Можно, конечно, на старую скамью сесть, чтобы продлить удовольствие, но лучше – идти. Когда идешь, встраиваешься в гармонию танцующих бликов, и сама – будто танцуешь… На что этот танец похож? На вальс, конечно. Раз-два-три, раз-два-три, раз… Да, это вальс! Тот самый, на стихи Юрия Левитанского!
- Что же из этого следует? – Следует – жить!
- Шить сарафаны и легкие платья из ситца…
Пропела тихонько про себя, вздохнула… И остановилась, надолго задержав дыхание. Вот, вот оно, верный признак! Это значит, кусочек новой силы-энергии прилетел… Зашевелился внутри, удобно устраиваясь. Вполне себе ощутимый кусочек. Надо же, совсем ниоткуда! Из космоса! От высших добрых сил! Для поддержки уставшего от безнадеги духа! Как же она всегда остро чувствовала эти благие дары… С детства чуяла. А иначе – сгинула бы давно…

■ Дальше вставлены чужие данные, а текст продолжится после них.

-- ==== Sys2Proof/Tests/Slice0.lean ====
section
/-! SUPPORT. The model's own tests. Every expected value is the spec's: the vectors V1 to V12 of 95_test_vectors.md, the
encoding of 30_encoding.md, or a table of a rule named at the test. Then one witness for the hypotheses of each statement
of Certificates/Slice0/Obligations.lean that has any. -/

namespace Sys2Proof.Tests

open Sys2Proof.Machine

/-! ## Helpers: the spec's test configuration TC1, and small states -/

/-- TC1 (95_test_vectors.md section 2), positions counted from 0. -/
def tc1 : Cfg where
  s1 := ⟨fun x => 5#8 * x + 0x63#8, fun y => 205#8 * (y - 0x63#8), by
    unfold Function.LeftInverse; decide +kernel, by unfold Function.RightInverse Function.LeftInverse; decide +kernel⟩
  s2 := ⟨fun x => x.rotateLeft 3 ^^^ 0x1F#8, fun y => (y ^^^ 0x1F#8).rotateRight 3, by
    unfold Function.LeftInverse; decide +kernel, by unfold Function.RightInverse Function.LeftInverse; decide +kernel⟩
  s3 := ⟨fun x => 167#8 * x + 0x2B#8, fun y => 23#8 * (y - 0x2B#8), by
    unfold Function.LeftInverse; decide +kernel, by unfold Function.RightInverse Function.LeftInverse; decide +kernel⟩
  s4 := ⟨fun x => (x ^^^ 0x5C#8).rotateLeft 1, fun y => y.rotateRight 1 ^^^ 0x5C#8, by
    unfold Function.LeftInverse; decide +kernel, by unfold Function.RightInverse Function.LeftInverse; decide +kernel⟩
  pOuter := ⟨fun i => 7 * i + 3, fun j => 7 * (j - 3), by decide, by decide⟩
  pInner := ⟨fun i => 13 * i + 5, fun j => 5 * (j - 5), by decide, by decide⟩
  rc j := BitVec.ofNat 8 (27 * (j.val + 1))

/-- K = 00..0F. -/
def keyK : Block := Vector.ofFn fun i => BitVec.ofNat 8 i.val

/-- B0 = 00 11 22 .. FF. -/
def blockB0 : Block := Vector.ofFn fun i => BitVec.ofNat 8 (17 * i.val)

/-- The lane 00 11 22 33. -/
def lane0 : Lane := #v[0x00#8, 0x11#8, 0x22#8, 0x33#8]

/-- Idle, key K and block B0, with the given masks. -/
def loaded (keyMask dataMask : BitVec 4) : State :=
  { State.reset with key := keyK, data := blockB0, keyMask := keyMask, dataMask := dataMask }

/-- Busy with a command word, with `lat` cycles left and operations of the host to come. -/
def running (w : Word) (lat : Nat) (host : List HostOp) : State :=
  { loaded 0xF#4 0xF#4 with phase := .busy w, lat := lat, host := host }

/-- STATUS after an outcome, if it goes on. -/
def statusAfter : Host.Outcome State Fault Refusal → Option Word
  | .next t => some (statusWord t)
  | .fault _ => none
  | .refused _ => none

/-- STATUS after a write. -/
def writeStatus (idx : RegIndex) (w : Word) (s : State) : Option Word := statusAfter (regWrite idx w s)

/-- Does an outcome go on? -/
def goesOn (o : Host.Outcome State Fault Refusal) : Bool := (statusAfter o).isSome

/-- The four words of a block. -/
def wordsOf (b : Block) : List Word := [wordOf b 0, wordOf b 1, wordOf b 2, wordOf b 3]

/-! ## WellFormed: an ill-formed term for each check -/

/-- r outside 1..16, n outside 1..4, k outside 0..3 (30_encoding.md R89). -/
theorem test_operands_out_of_range_refused :
    (AsmCmd.encr 0).wellFormed = false ∧ (AsmCmd.decr 17).wellFormed = false ∧
      (AsmCmd.subkey 0).wellFormed = false ∧ (AsmCmd.lanef 0 0 1).wellFormed = false ∧
      (AsmCmd.lanef 5 0 1).wellFormed = false ∧ (AsmCmd.lanef 1 4 1).wellFormed = false ∧
      (AsmCmd.lanef 1 0 17).wellFormed = false ∧ (AsmCmd.lanefi 0 3 16).wellFormed = false ∧
      (AsmCmd.lanefi 4 4 16).wellFormed = false ∧ (AsmCmd.lanefi 4 3 0).wellFormed = false ∧
      (AsmCmd.lanefi 4 3 16).wellFormed = true := by decide

/-- The identity tables TC0 (95_test_vectors.md section 2). -/
def tc0Tables : CfgTables :=
  let bytes := (List.range 256).map (BitVec.ofNat 8)
  { s1 := bytes
    s2 := bytes
    s3 := bytes
    s4 := bytes
    pOuter := (List.range 16).map (· + 1)
    pInner := (List.range 32).map (· + 1)
    rc := List.replicate 16 0#8 }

По крайней мере, вся ее сиротская жизнь к тому шла – чтобы непременно сгинуть. Жизнь не шибко баловала надеждами. Отца с матерью помнила смутно, можно сказать, вообще не помнила. Так, иногда давала о себе знать печальная зыбкая нежность, притаившаяся на генном уровне. Иногда всплывали их лица во сне, склонившиеся над ее детской кроваткой… Ей всего три года было, когда родители погибли, – что она там могла помнить?

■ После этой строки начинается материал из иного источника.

-- ==== Sys2Proof/Word.lean ====
section
/-! DEFINITION. Word types and sparse maps of the Psinor 84 model. -/

namespace Sys2Proof

/-- A byte of memory. -/
abbrev Byte := BitVec 8
/-- One lane of a vector register (00 R8). -/
abbrev Word := BitVec 32
/-- One scalar, mask or status register, or one 64-bit word of a record. -/
abbrev DWord := BitVec 64
/-- A virtual address (16 R389). -/
abbrev Addr := BitVec 80
/-- A packet address, VA bits [79:4] (01 R36). -/
abbrev PAddr := BitVec 76

/-- A finite map from numbers to values as plain data: keys strictly rising, and no entry that holds
the value `d` which an unlisted key reads as. -/
abbrev Sparse (α : Type) := List (Nat × α)

namespace Sparse

/-- The value at key `k`; an unlisted key reads as `d`. -/
def get {α : Type} (d : α) : Sparse α → Nat → α
  | [], _ => d
  | (k, v) :: m, j => if j = k then v else get d m j

/-- The entry `(k, v)` at its place, in the stead of one with that key. -/
def put {α : Type} (m : Sparse α) (k : Nat) (v : α) : Sparse α :=
  match m with
  | [] => [(k, v)]
  | (j, w) :: r => if k < j then (k, v) :: (j, w) :: r else if k = j then (k, v) :: r else (j, w) :: put r k v

/-- `v` at key `k`, keeping the canonical form. -/
def set {α : Type} [DecidableEq α] (d : α) (m : Sparse α) (k : Nat) (v : α) : Sparse α :=
  if v = d then m.filter fun p => p.1 != k else put m k v

/-- Every key is above `b`, the keys rise strictly, and no entry holds `d`. -/
def wfAbove {α : Type} [DecidableEq α] (d : α) : Nat → Sparse α → Bool
  | _, [] => true
  | b, (k, v) :: m => decide (b ≤ k) && decide (v ≠ d) && wfAbove d (k + 1) m

/-- The canonical form. -/
def wf {α : Type} [DecidableEq α] (d : α) (m : Sparse α) : Bool := wfAbove d 0 m

end Sparse

end Sys2Proof
end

Зато потом почему-то все отчетливо помнилось. Сначала лицо бабушки, желто-болезненное, крупчатое от мелких коричневых родинок, и ее тяжелая рука на плече. Не для того, чтобы приласкать, а скорее – на него опереться. И еда за столом невкусная, черствый хлеб да молоко, редко – пустой суп… Тетка потом рассказывала, что бабушка очень больная была, потому и умерла рано, до семидесяти лет не дожила. Только и успела ей письмо написать – приезжай, мол, Татьяна, забери сироту, не дай по приютам сгинуть, не прогневи бога…
Тетка была двоюродной сестрой матери, не такая уж и близкая родня, если судить по справедливости. Это уж потом выяснилось, на какую уловку бабка пошла, чтобы ее к тетке пристроить – обещала, что вместе с сиротой и квартира ей потом отойдет… Тетка, по всей видимости, очень соблазнилась такой перспективой, опеку оформила, все честь по чести, бога не прогневила. А только не вышло у нее ничего. Когда бабка умерла, власти квартиру все равно отобрали. Тетка, конечно, потрепыхалась еще немного, пообивала пороги начальственных кабинетов и смирилась со своей судьбой окончательно. Правда, под плохое настроение частенько принималась ворчать, проклинала на чем свет стоит вероломный собес, городскую администрацию и опеку, лишивших бедную сироту своего угла. С одной стороны, вроде как из жалости к бедной сироте проклинала, а с другой… Просто свою досаду на ее сиротскую голову проецировала. Она это потом, когда чуть подросла, понимать стала. Нет, не обижалась, конечно. Какое уж там обижаться – быть бы живу да под горячую руку не угодить… Помнится, как только тетка заводила свою досадливую песнь про утерянную квартиру, сразу пряталась в уголок за диван, сидела, как мышка, слушала ее причитания и чувствовала себя страшно виноватой за ужасное поведение собеса, городской администрации и опеки. Да, пенсию маленькую назначили. Да, незаконно квартиру отобрали. Да, воспользовались теткиным великодушием, сбагрили сироту и руки отряхнули, бессовестные…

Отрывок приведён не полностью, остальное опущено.